Using Retrieval Augmented Generation (RAG) to Enhance Local Large Language Models

Raj Uppadhyay
7 min readFeb 13, 2024

--

In this post, we will delve deeper into the exploration of local large language models (LLMs) by running an LLM on a local machine. We will also examine the relevancy and correctness of the outcomes.

Prerequisites:

  1. A basic understanding of the concepts discussed in the previous post, “Exploring Local Large Language Models and Associated Key Challenges” along with basic experience around using VS Code.
  2. Familiarity with Python code and the LangChain framework (https://python.langchain.com/docs/get_started/introduction) for building applications backed by language models.

Now, without further delay, let’s embark on this exciting journey. First start with understanding the high level of RAG architecture and its components.

Introduction:
Retrieval Augmented Generation (RAG) is a technique that enhances the knowledge of Large Language Models (LLMs) by incorporating additional data. While LLMs can reason about diverse topics, their knowledge is limited to the public data available up until their training cutoff date. To create AI applications that can process private data or information introduced after the model’s training period, augmenting the model’s knowledge with relevant information is necessary. This process of incorporating appropriate information into the model prompt is known as RAG.

RAG System Pipeline:
RAG systems employ a two-step pipeline to generate responses: retrieval and generation.

1. Retrieval Phase:

In the retrieval phase, the model searches through databases or document collections to identify the most relevant facts and passages for the given prompt or user question. For open domains such as general web searches, indexed webpages can be leveraged. In closed domains like customer support, the retrieval process may involve controlled sets of manuals and articles.

2. Generation Phase:

The retrieved snippets of external knowledge are then appended to the original user input, augmenting the context. In the generation phase, the language model analyzes this expanded prompt to produce a response. It references both the retrieved information and its internally trained patterns to formulate an informative and natural answer.

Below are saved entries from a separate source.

-- ==== Sys2Proof/Machine/Lines.lean ====
section
/-! DEFINITION. The Output Unit (09_output_lines.md): recomputing a line, the duty frame, and the requests Line Setup,
Line Release and Line Query. -/

namespace Sys2Proof.Machine

open Sys2Proof

/-! ### Recomputing a line (R148 to R152) -/

/-- What a zone proposes to a PROPORTIONAL line (R152). A zone graded CLEAR, WATCH or ALARM always has a margin; where
a state no run reaches has none, the zone proposes 0 (DESIGN CHOICE, assumption 16, safe). -/
def LineConfig.proposal (c : LineConfig) (z : ZoneRecord) : Nat :=
  match z.grade with
  | .wet => 255
  | .stale => if c.failsafe then 255 else 0
  | .off => 0
  | .clear => match z.m with
    | some m => zoneDuty z.cfg.w z.cfg.a m
    | none => 0
  | .watch => match z.m with
    | some m => zoneDuty z.cfg.w z.cfg.a m
    | none => 0
  | .alarm => match z.m with
    | some m => zoneDuty z.cfg.w z.cfg.a m
    | none => 0

/-- The duty the zones of the mask ask for: the greatest of their proposals, 0 for an empty mask (R152). -/
def State.askedDuty (s : State) (c : LineConfig) : Nat :=
  (List.finRange 24).foldl (fun acc z => if c.holds z then max acc (c.proposal (s.zone z)) else acc) 0

/-- A line after a recompute, from whether it is triggered and the duty asked (R149, R150, R152). -/
def LineRecord.recomputed (l : LineRecord) (triggered : Bool) (duty : Nat) : LineRecord :=
  match l.cfg.mode with
  | .off => { l with latched := false, computed := 0, applied := 0, drive := .inactive }
  | .follow => { l with drive := if triggered then .active else .inactive }
  | .latch =>
    { l with latched := l.latched || triggered, drive := if l.latched || triggered then .active else .inactive }
  | .proportional => { l with computed := duty }

/-- A recompute of one line (R148). -/
def State.recompute (s : State) (l : LineId) : State :=
  let r := s.outLine l
  s.setOutLine l (r.recomputed (s.triggered r.cfg) (s.askedDuty r.cfg))

/-- Every line whose mask holds the zone is recomputed, in ascending line number (R148, a grade change). -/
def State.recomputeLinesOf (s : State) (z : ZoneId) : State :=
  (List.finRange 4).foldl (fun s l => if (s.outLine l).cfg.holds z then s.recompute l else s) s

/-- Every PROPORTIONAL line whose mask holds the zone is recomputed (R148, a change of margin). -/
def State.recomputeProportionalOf (s : State) (z : ZoneId) : State :=
  (List.finRange 4).foldl
    (fun s l =>
      if (s.outLine l).cfg.holds z && (s.outLine l).cfg.mode == .proportional then s.recompute l else s) s

/-! ### The duty frame (R153) -/

/-- The on-time of a duty within a frame, in milliseconds (R153). -/
def onTimeMs (duty : Nat) : Nat := 1000 * duty / 255

/-- A PROPORTIONAL line at a frame start; lines in other modes take no notice (R153). -/
def LineRecord.frameStarted (l : LineRecord) : LineRecord :=
  if l.cfg.mode = .proportional then
    { l with applied := l.computed, drive := if l.computed = 0 then .inactive else .active }
  else l

/-- DUTY_FRAME_START (R153). -/
def execDutyFrameStart (s : State) : Host.Outcome State Fault Refusal :=
  fieldEvent (fun s => { s with lines := s.lines.map LineRecord.frameStarted }) s

/-- A line at the end of its on-time: INACTIVE for the rest of the frame. An on-time of the whole frame has no end
inside it, and a line that is not driven by its duty has none (R153, assumption 24). -/
def LineRecord.onTimeEnded (l : LineRecord) : LineRecord :=
  if l.cfg.mode = .proportional ∧ l.drive = .active ∧ onTimeMs l.applied < 1000 then { l with drive := .inactive }
  else l

/-- DUTY_ON_TIME_END (R153). -/
def execDutyOnTimeEnd (line : LineId) (s : State) : Host.Outcome State Fault Refusal :=
  fieldEvent (fun s => s.setOutLine line (s.outLine line).onTimeEnded) s

/-! ### Line Setup (R154, R155) -/

/-- The configuration a Line Setup payload names, if every code is listed and the mask names zones 0..23 (R154). -/
def lineConfig? (p : List Byte) : Option LineConfig :=
  match lineMode? (u8 p 1), trigger? (u8 p 6), polarity? (u8 p 7), bool? (u8 p 8) with
  | some mode, some trigger, some polarity, some failsafe =>
    if u32 p 2 < 2 ^ 24 then some ⟨mode, BitVec.ofNat 24 (u32 p 2), trigger, polarity, failsafe⟩ else none
  | _, _, _, _ => none

/-- A line with its new configuration written, before the recompute of the same step (R155). -/
def LineRecord.setUp (l : LineRecord) (c : LineConfig) : LineRecord :=
  match c.mode with
  | .proportional =>
    if l.cfg.mode = .proportional then { l with cfg := c, latched := false }
    else { l with cfg := c, latched := false, applied := 0, drive := .inactive }
  | .off => { l with cfg := c, latched := false, computed := 0, applied := 0 }
  | .follow => { l with cfg := c, latched := false, computed := 0, applied := 0 }
  | .latch => { l with cfg := c, latched := false, computed := 0, applied := 0 }

/-- Line Setup on a line the part has (R155). -/
def State.setUpLine (s : State) (l : LineId) (c : LineConfig) : State :=
  (s.setOutLine l ((s.outLine l).setUp c)).recompute l

/-- Line Setup's work (R154, R155). -/
def lineSetupWork (p : List Byte) (s : State) : State × Reply :=
  match fin? 4 (u8 p 0), lineConfig? p with
  | some l, some c => (s.setUpLine l c, ⟨.ok, (s.setUpLine l c).lineBody l⟩)
  | _, _ => (s, Reply.bare .badField)

/-- Line Setup (R180): kind, length, work. -/
def lineSetupService : Service := ⟨0x34, 9, lineSetupWork⟩

/-- LINE_SETUP (R154, R155). -/
def execLineSetup (tag : Byte) (payload : List Byte) (s : State) : Host.Outcome State Fault Refusal :=
  runRequest lineSetupService tag payload s

/-! ### Line Release (R151) -/

/-- The line's latch is cleared and the line recomputed, in one step (R151). -/
def State.releaseLine (s : State) (l : LineId) : State :=
  (s.setOutLine l { s.outLine l with latched := false }).recompute l

/-- Line Release's work (R151). -/
def lineReleaseWork (p : List Byte) (s : State) : State × Reply :=
  match fin? 4 (u8 p 0) with
  | none => (s, Reply.bare .badField)
  | some l =>
    if (s.outLine l).cfg.mode = .latch then
      let s' := s.releaseLine l
      (s', ⟨.ok, [byte l.val, boolByte (s'.outLine l).latched, boolByte (s.triggered (s.outLine l).cfg),
        (s'.outLine l).drive.code]⟩)
    else (s, Reply.bare .wrongState)

/-- Line Release (R180): kind, length, work. -/
def lineReleaseService : Service := ⟨0x35, 1, lineReleaseWork⟩

/-- LINE_RELEASE (R151). -/
def execLineRelease (tag : Byte) (payload : List Byte) (s : State) : Host.Outcome State Fault Refusal :=
  runRequest lineReleaseService tag payload s

/-! ### Line Query (R156) -/

/-- Line Query's answer (R156). -/
def lineQueryAnswer (p : List Byte) (s : State) : Reply :=
  match fin? 4 (u8 p 0) with
  | none => Reply.bare .badField
  | some l => ⟨.ok, s.lineBody l⟩

/-- Line Query (R180): kind, length, work. -/
def lineQueryService : Service := ⟨0x36, 1, readOnly lineQueryAnswer⟩

/-- LINE_QUERY (R156). -/
def execLineQuery (tag : Byte) (payload : List Byte) (s : State) : Host.Outcome State Fault Refusal :=
  runRequest lineQueryService tag payload s

end Sys2Proof.Machine
end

Key Components of the RAG Framework:

Implementing an effective RAG system requires several key components:

  1. Language Model:
    The foundation of RAG architecture is a pre-trained language model responsible for text generation. Models like GPT-3, Llama 2, Google BERT exhibit strong language comprehension and synthesis capabilities, enabling them to engage in conversational dialogues.
  2. Vector Store (Database):
    Central to the retrieval functionality is a vector store database that stores document embeddings for efficient similarity searches. This allows for rapid identification of relevant contextual information.
  3. Retriever:
    The retriever module utilises the vector store to locate pertinent documents and passages that augment the prompts. Neural retrieval approaches excel at semantic matching.
  4. Embedder (Data):
    To populate the vector store, an embedder encodes source documents into vector representations that the retriever can consume. Models like BERT are effective for this text-to-vector abstraction.
  5. Indexer/Loader (Data):
    Robust pipelines ingest and preprocess source documents, breaking them into manageable passages for embedding and efficient lookup.

By harmonizing these core components, RAG systems empower language models to access vast knowledge resources, enabling grounded generation and improved responses.

Hope by now we have acquired a satisfactory understanding of RAG, now let’s see how it works practically.

Setting up development environment

  • Open VS Code and open a new folder e.g. named llm_rag
  • Open the terminal in VS Code and run following commands
pip install langchain
pip install langchain-community
pip install langchain-core
pip install langchain-cli

Getting our local model path
Following the previous post where we have installed LM Studio and downloaded the “llama-2–7b-chat.Q5_K_S.gguf” model locally.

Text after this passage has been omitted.